To do →
In exact form, please repeat the records from their opening line down to the line with "def outputAt (w", including that line.

[Stored items]
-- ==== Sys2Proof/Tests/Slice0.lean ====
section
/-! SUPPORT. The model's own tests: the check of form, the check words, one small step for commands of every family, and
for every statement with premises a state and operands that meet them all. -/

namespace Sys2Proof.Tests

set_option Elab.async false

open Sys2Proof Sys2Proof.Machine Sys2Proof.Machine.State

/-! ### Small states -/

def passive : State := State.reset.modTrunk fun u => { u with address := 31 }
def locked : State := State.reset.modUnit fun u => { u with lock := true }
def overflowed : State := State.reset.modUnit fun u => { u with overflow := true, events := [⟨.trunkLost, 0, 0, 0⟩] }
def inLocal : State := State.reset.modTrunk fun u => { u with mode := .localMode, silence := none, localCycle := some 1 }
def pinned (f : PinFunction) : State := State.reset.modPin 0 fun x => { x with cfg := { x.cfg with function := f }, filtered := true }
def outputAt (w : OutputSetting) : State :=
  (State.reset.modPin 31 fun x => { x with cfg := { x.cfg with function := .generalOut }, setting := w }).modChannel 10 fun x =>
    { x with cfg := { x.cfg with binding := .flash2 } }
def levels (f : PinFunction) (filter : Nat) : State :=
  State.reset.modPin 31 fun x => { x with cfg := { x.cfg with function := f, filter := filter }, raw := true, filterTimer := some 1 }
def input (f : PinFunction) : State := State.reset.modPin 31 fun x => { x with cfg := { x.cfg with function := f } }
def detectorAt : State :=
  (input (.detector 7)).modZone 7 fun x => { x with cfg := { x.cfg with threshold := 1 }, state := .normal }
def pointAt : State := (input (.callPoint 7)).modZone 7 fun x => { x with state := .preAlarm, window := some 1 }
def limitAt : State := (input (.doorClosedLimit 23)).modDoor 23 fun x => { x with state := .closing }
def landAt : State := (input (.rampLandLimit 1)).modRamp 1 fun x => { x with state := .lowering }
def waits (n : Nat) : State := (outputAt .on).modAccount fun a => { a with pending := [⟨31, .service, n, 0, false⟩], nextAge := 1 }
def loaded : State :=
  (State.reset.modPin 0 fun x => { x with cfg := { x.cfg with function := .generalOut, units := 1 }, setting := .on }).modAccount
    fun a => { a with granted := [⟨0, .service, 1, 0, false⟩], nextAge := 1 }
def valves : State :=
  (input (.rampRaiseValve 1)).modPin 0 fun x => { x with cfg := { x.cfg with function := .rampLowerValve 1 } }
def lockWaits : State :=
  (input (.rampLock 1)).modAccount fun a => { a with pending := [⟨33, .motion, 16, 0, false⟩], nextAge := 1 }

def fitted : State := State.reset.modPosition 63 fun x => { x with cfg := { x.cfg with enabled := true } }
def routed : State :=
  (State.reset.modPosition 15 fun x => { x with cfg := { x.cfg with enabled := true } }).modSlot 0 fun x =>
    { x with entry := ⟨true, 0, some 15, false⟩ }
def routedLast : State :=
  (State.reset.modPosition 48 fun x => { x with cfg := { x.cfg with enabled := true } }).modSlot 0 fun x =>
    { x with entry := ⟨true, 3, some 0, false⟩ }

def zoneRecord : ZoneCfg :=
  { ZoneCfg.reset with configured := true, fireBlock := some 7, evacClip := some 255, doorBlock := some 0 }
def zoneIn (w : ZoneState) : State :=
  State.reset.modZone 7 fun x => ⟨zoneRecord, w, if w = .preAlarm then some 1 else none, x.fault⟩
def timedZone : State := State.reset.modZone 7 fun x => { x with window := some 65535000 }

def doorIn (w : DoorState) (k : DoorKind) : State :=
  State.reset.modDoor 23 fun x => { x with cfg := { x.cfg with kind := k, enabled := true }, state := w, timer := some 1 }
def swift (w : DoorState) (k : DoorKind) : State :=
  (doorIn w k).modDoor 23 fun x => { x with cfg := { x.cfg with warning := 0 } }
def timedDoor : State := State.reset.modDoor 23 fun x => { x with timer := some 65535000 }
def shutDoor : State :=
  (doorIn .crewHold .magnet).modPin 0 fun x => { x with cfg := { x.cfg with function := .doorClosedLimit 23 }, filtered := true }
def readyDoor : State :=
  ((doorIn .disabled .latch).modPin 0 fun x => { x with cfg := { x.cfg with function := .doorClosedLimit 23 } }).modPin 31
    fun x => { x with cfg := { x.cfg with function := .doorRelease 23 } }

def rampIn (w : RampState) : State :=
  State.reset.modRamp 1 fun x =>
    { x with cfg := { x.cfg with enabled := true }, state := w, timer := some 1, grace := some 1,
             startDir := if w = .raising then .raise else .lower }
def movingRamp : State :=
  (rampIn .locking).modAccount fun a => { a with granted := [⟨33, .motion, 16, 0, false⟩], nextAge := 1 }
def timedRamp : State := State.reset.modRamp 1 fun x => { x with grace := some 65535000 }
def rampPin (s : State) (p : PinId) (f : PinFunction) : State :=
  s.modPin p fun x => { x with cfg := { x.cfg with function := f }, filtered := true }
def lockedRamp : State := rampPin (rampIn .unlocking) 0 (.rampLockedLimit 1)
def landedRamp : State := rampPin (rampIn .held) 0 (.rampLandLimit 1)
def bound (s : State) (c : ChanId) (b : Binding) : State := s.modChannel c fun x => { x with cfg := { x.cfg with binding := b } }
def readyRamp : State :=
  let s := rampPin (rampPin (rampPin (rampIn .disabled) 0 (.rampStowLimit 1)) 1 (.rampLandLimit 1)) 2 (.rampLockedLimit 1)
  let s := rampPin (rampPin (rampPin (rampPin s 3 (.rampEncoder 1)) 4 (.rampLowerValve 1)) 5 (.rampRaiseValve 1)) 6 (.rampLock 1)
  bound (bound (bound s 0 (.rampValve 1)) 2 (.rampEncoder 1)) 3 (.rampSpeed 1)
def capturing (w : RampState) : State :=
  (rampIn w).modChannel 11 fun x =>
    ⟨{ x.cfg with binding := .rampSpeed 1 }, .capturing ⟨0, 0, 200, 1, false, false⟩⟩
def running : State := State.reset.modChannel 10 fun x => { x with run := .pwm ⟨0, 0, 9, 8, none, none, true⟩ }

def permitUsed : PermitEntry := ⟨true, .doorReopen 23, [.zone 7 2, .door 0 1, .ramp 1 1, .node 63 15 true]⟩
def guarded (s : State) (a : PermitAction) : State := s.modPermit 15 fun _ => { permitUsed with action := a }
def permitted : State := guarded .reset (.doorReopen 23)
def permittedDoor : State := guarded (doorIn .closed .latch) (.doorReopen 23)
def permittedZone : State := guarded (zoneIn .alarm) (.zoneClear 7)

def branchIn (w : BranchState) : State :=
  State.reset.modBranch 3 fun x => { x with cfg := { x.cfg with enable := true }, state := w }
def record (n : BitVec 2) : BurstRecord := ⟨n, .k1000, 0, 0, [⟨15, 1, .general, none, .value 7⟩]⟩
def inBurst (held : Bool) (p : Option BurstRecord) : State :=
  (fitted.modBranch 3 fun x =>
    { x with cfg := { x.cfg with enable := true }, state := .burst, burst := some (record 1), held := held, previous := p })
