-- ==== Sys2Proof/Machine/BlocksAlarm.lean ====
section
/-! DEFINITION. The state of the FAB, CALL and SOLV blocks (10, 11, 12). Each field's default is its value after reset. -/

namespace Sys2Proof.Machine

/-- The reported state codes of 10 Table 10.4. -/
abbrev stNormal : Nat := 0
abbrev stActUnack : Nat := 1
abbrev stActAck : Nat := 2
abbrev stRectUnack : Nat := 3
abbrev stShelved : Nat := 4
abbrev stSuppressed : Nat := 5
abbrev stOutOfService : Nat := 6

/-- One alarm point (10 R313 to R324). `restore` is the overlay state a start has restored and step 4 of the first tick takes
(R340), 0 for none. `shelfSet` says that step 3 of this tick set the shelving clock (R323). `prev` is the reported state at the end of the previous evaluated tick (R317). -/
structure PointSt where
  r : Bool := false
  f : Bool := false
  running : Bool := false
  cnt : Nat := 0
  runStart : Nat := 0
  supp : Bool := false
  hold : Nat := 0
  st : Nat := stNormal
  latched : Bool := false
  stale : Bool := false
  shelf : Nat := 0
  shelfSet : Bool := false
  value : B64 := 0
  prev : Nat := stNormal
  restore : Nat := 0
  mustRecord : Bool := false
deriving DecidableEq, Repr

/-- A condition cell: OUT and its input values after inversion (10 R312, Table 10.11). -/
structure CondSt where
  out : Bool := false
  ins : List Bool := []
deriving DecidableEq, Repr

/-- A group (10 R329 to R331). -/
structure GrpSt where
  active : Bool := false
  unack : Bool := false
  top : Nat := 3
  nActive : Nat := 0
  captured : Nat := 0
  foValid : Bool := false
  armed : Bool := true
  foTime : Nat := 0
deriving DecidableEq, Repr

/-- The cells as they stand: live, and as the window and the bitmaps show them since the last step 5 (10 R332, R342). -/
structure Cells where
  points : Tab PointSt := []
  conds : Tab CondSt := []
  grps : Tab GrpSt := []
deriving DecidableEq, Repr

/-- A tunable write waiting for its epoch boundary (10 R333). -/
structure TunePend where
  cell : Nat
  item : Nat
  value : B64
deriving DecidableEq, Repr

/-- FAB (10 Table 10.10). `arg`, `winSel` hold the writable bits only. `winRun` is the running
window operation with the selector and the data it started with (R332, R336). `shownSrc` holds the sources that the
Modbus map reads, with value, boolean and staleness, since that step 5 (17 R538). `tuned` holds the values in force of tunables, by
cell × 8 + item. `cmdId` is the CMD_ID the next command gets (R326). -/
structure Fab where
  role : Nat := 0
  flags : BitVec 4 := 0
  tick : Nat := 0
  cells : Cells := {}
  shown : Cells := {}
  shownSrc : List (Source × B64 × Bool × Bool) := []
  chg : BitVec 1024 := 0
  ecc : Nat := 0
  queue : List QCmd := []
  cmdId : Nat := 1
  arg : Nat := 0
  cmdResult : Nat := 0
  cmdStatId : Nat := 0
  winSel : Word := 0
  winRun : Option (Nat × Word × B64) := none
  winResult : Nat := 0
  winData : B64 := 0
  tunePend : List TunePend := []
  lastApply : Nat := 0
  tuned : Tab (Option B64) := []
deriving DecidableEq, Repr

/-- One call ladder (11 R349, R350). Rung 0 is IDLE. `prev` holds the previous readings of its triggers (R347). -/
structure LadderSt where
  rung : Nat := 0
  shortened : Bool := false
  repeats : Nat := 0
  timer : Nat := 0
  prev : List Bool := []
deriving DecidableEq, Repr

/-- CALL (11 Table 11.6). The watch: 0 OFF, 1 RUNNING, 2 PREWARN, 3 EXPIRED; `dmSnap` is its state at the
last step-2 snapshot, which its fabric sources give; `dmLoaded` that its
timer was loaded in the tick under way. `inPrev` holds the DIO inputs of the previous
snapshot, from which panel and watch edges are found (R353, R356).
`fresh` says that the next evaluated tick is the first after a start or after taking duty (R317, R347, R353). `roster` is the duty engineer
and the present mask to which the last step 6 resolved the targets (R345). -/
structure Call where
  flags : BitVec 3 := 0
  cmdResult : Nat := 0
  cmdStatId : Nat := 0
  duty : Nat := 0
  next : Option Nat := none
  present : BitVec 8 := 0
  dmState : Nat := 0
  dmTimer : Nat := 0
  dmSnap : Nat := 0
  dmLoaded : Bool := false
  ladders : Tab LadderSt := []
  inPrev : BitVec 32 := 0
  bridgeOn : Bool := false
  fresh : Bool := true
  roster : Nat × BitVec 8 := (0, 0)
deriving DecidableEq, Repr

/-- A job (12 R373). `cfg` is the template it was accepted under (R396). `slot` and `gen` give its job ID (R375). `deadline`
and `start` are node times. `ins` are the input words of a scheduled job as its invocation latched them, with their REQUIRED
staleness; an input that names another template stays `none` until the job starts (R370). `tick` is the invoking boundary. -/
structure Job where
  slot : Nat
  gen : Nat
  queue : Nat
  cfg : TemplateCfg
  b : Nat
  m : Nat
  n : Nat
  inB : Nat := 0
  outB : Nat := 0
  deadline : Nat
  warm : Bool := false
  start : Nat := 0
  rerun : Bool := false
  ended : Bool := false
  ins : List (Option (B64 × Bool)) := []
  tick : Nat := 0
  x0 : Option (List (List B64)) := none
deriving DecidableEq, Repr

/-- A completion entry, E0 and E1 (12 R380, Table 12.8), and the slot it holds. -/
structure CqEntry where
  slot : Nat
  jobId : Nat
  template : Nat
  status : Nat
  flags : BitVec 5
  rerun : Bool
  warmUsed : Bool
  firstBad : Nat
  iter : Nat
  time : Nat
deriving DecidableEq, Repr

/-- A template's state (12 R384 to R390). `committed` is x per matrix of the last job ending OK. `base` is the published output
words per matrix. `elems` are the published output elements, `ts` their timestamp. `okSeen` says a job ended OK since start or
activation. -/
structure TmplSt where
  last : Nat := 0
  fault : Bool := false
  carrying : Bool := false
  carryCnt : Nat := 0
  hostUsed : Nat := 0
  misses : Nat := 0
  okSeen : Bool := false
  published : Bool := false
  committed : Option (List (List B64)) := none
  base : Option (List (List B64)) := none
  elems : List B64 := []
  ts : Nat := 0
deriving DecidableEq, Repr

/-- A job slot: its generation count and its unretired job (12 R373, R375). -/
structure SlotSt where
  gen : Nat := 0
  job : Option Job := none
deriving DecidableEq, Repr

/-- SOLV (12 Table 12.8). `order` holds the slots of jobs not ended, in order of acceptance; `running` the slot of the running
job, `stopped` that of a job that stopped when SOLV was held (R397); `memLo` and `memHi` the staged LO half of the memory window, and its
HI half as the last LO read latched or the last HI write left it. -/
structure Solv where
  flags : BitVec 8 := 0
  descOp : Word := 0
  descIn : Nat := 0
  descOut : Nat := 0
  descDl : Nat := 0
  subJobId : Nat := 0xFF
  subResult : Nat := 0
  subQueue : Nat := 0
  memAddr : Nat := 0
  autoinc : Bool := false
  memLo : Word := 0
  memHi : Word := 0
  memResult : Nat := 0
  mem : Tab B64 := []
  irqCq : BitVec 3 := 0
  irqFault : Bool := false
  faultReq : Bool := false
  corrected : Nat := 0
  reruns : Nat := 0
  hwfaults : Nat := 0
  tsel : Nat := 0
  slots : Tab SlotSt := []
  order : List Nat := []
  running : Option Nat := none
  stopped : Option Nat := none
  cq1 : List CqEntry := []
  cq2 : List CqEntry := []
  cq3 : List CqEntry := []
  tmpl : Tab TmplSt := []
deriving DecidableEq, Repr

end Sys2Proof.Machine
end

Response to this exercise →
-- ==== Sys2Proof/Tests/Slice0.lean ====
section
/-! SUPPORT. The model's own tests: the check of form, the check words, one small step for commands of every family, and
for every statement with premises a state and operands that meet them all. -/

namespace Sys2Proof.Tests

set_option Elab.async false

open Sys2Proof Sys2Proof.Machine Sys2Proof.Machine.State

/-! ### Small states -/

def passive : State := State.reset.modTrunk fun u => { u with address := 31 }
def locked : State := State.reset.modUnit fun u => { u with lock := true }
def overflowed : State := State.reset.modUnit fun u => { u with overflow := true, events := [⟨.trunkLost, 0, 0, 0⟩] }
def inLocal : State := State.reset.modTrunk fun u => { u with mode := .localMode, silence := none, localCycle := some 1 }
def pinned (f : PinFunction) : State := State.reset.modPin 0 fun x => { x with cfg := { x.cfg with function := f }, filtered := true }
def outputAt (w : OutputSetting) : State :=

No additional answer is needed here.